Given data START
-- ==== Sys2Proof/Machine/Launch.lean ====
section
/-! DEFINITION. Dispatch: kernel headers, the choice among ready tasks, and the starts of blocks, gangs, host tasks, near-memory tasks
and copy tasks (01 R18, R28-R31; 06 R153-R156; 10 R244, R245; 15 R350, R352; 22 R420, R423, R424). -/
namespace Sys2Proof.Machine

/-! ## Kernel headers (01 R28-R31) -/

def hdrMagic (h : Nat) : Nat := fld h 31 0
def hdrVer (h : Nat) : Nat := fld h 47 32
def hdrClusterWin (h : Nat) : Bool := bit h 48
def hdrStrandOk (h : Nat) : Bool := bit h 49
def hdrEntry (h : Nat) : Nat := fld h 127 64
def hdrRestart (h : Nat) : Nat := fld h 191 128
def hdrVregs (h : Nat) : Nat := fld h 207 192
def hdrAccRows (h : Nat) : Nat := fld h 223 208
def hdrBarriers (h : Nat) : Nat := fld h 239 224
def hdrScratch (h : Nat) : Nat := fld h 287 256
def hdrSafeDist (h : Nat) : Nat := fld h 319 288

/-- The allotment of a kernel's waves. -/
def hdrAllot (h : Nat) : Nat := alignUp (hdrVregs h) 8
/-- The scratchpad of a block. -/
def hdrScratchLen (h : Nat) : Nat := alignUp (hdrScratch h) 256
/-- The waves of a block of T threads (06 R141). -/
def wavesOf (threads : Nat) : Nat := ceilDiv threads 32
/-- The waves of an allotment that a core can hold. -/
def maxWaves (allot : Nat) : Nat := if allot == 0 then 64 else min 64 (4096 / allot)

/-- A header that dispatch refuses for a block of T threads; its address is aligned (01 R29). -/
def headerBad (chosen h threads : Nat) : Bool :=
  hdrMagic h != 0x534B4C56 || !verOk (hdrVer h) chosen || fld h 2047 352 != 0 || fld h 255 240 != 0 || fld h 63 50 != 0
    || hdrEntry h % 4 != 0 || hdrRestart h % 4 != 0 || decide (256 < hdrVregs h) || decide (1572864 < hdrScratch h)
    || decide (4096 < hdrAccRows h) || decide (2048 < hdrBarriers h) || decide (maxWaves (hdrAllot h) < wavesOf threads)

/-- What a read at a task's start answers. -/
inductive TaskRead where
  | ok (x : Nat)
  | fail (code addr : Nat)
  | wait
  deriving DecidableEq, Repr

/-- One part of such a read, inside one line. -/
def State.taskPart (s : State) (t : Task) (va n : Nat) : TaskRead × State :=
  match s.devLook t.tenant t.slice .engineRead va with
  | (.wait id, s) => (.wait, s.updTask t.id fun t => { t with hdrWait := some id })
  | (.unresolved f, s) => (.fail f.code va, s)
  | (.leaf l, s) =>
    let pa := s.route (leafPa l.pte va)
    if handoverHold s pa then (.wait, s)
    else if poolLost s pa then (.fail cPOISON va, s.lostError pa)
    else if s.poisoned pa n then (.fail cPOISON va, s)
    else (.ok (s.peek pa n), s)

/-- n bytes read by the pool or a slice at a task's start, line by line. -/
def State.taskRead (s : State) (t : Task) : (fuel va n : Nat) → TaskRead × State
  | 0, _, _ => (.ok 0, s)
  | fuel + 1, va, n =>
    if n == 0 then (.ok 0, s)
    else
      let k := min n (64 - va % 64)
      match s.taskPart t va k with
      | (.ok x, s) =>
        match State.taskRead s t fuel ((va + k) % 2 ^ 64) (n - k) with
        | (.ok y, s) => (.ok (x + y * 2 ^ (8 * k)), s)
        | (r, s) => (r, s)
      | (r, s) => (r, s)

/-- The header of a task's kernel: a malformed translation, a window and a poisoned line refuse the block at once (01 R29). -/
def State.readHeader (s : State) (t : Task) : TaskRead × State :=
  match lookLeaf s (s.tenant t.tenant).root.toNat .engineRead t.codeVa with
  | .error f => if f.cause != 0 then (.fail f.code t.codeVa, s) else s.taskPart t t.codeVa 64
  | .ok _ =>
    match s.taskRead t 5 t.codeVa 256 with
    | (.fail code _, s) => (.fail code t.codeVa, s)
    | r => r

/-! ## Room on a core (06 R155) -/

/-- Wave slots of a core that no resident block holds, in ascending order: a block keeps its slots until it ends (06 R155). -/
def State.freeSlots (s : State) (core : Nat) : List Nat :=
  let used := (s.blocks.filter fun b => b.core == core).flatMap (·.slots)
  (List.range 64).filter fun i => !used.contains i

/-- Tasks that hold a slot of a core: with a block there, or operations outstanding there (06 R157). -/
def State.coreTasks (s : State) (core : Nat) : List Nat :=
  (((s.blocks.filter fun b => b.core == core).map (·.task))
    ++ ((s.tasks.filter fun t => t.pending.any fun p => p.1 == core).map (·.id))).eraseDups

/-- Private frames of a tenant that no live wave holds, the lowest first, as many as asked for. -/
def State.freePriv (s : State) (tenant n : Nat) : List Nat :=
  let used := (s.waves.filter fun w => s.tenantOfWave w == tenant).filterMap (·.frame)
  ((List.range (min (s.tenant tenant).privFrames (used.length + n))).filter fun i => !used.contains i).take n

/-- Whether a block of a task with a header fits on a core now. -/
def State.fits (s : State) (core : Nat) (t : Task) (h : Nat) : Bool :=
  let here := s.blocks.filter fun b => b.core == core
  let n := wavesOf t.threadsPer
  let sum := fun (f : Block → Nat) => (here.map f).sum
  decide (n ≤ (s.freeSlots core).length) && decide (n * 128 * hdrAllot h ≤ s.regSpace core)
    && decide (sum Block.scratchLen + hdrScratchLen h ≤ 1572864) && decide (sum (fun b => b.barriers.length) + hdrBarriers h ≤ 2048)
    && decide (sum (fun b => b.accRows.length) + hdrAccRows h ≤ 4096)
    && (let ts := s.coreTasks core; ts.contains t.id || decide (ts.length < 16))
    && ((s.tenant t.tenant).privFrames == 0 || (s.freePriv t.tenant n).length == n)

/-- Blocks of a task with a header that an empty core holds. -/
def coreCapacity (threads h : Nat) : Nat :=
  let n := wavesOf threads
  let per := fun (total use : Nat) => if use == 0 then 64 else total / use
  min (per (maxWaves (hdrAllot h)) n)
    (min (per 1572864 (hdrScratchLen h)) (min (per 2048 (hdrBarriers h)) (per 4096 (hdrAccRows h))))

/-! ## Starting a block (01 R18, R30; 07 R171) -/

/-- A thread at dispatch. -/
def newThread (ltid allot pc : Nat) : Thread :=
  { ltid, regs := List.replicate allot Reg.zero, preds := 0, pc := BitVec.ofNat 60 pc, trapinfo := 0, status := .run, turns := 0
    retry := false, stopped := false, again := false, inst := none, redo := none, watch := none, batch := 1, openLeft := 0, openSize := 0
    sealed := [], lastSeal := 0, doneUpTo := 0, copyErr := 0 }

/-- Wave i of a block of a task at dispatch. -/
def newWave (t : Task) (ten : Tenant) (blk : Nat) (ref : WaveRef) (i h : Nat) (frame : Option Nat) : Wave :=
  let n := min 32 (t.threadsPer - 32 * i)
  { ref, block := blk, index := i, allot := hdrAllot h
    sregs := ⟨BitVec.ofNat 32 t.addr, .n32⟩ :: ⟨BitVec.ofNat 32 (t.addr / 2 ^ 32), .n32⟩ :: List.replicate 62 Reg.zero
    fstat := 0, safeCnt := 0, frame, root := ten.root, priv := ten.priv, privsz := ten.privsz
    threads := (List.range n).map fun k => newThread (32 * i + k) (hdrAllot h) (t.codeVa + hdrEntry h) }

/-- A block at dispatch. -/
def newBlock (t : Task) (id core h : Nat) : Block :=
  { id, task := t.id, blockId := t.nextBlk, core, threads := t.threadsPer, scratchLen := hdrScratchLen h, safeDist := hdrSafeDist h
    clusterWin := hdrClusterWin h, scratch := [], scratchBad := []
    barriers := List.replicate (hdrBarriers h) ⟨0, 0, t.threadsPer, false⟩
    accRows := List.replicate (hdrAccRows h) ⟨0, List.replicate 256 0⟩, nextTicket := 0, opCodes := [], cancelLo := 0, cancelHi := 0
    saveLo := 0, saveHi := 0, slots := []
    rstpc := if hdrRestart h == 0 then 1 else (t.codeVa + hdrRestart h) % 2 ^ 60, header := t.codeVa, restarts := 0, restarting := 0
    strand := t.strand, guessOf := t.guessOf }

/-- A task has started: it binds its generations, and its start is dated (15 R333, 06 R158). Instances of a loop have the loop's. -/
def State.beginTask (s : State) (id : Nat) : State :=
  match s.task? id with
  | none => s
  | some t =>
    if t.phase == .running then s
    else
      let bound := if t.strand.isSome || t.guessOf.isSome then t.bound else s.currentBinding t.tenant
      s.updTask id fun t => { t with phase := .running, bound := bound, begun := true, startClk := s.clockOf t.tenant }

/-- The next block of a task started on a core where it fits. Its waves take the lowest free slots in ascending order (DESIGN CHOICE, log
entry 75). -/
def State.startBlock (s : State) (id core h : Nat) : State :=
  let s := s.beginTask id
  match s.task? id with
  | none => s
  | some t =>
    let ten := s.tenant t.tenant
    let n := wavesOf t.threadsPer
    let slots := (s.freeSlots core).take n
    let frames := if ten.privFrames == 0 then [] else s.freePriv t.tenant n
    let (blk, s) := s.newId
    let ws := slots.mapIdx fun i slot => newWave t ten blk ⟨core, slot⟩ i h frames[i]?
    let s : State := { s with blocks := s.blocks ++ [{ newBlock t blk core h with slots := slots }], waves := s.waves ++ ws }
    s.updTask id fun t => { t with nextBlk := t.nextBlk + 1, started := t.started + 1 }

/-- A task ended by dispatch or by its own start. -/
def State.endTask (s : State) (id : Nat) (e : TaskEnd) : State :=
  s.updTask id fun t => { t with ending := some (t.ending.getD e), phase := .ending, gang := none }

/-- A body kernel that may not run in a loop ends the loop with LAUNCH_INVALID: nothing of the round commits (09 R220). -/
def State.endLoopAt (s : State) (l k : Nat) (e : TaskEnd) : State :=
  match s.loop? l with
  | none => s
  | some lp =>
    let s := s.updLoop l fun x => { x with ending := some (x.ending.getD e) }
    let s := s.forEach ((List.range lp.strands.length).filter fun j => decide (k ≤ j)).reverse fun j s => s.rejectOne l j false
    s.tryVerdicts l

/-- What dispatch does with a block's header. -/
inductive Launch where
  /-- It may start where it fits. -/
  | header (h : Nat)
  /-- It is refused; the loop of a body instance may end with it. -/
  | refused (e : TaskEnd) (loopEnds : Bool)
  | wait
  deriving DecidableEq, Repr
Given data END
Exercise directions -> Output exactly the line containing "(09 R220). -/" together with every line after it, ending at the final line of the entries.

Expected answer ->
/-- A body kernel that may not run in a loop ends the loop with LAUNCH_INVALID: nothing of the round commits (09 R220). -/
def State.endLoopAt (s : State) (l k : Nat) (e : TaskEnd) : State :=
  match s.loop? l with
  | none => s
  | some lp =>
    let s := s.updLoop l fun x => { x with ending := some (x.ending.getD e) }
    let s := s.forEach ((List.range lp.strands.length).filter fun j => decide (k ≤ j)).reverse fun j s => s.rejectOne l j false
    s.tryVerdicts l

/-- What dispatch does with a block's header. -/
inductive Launch where
  /-- It may start where it fits. -/
  | header (h : Nat)
  /-- It is refused; the loop of a body instance may end with it. -/
  | refused (e : TaskEnd) (loopEnds : Bool)
  | wait
  deriving DecidableEq, Repr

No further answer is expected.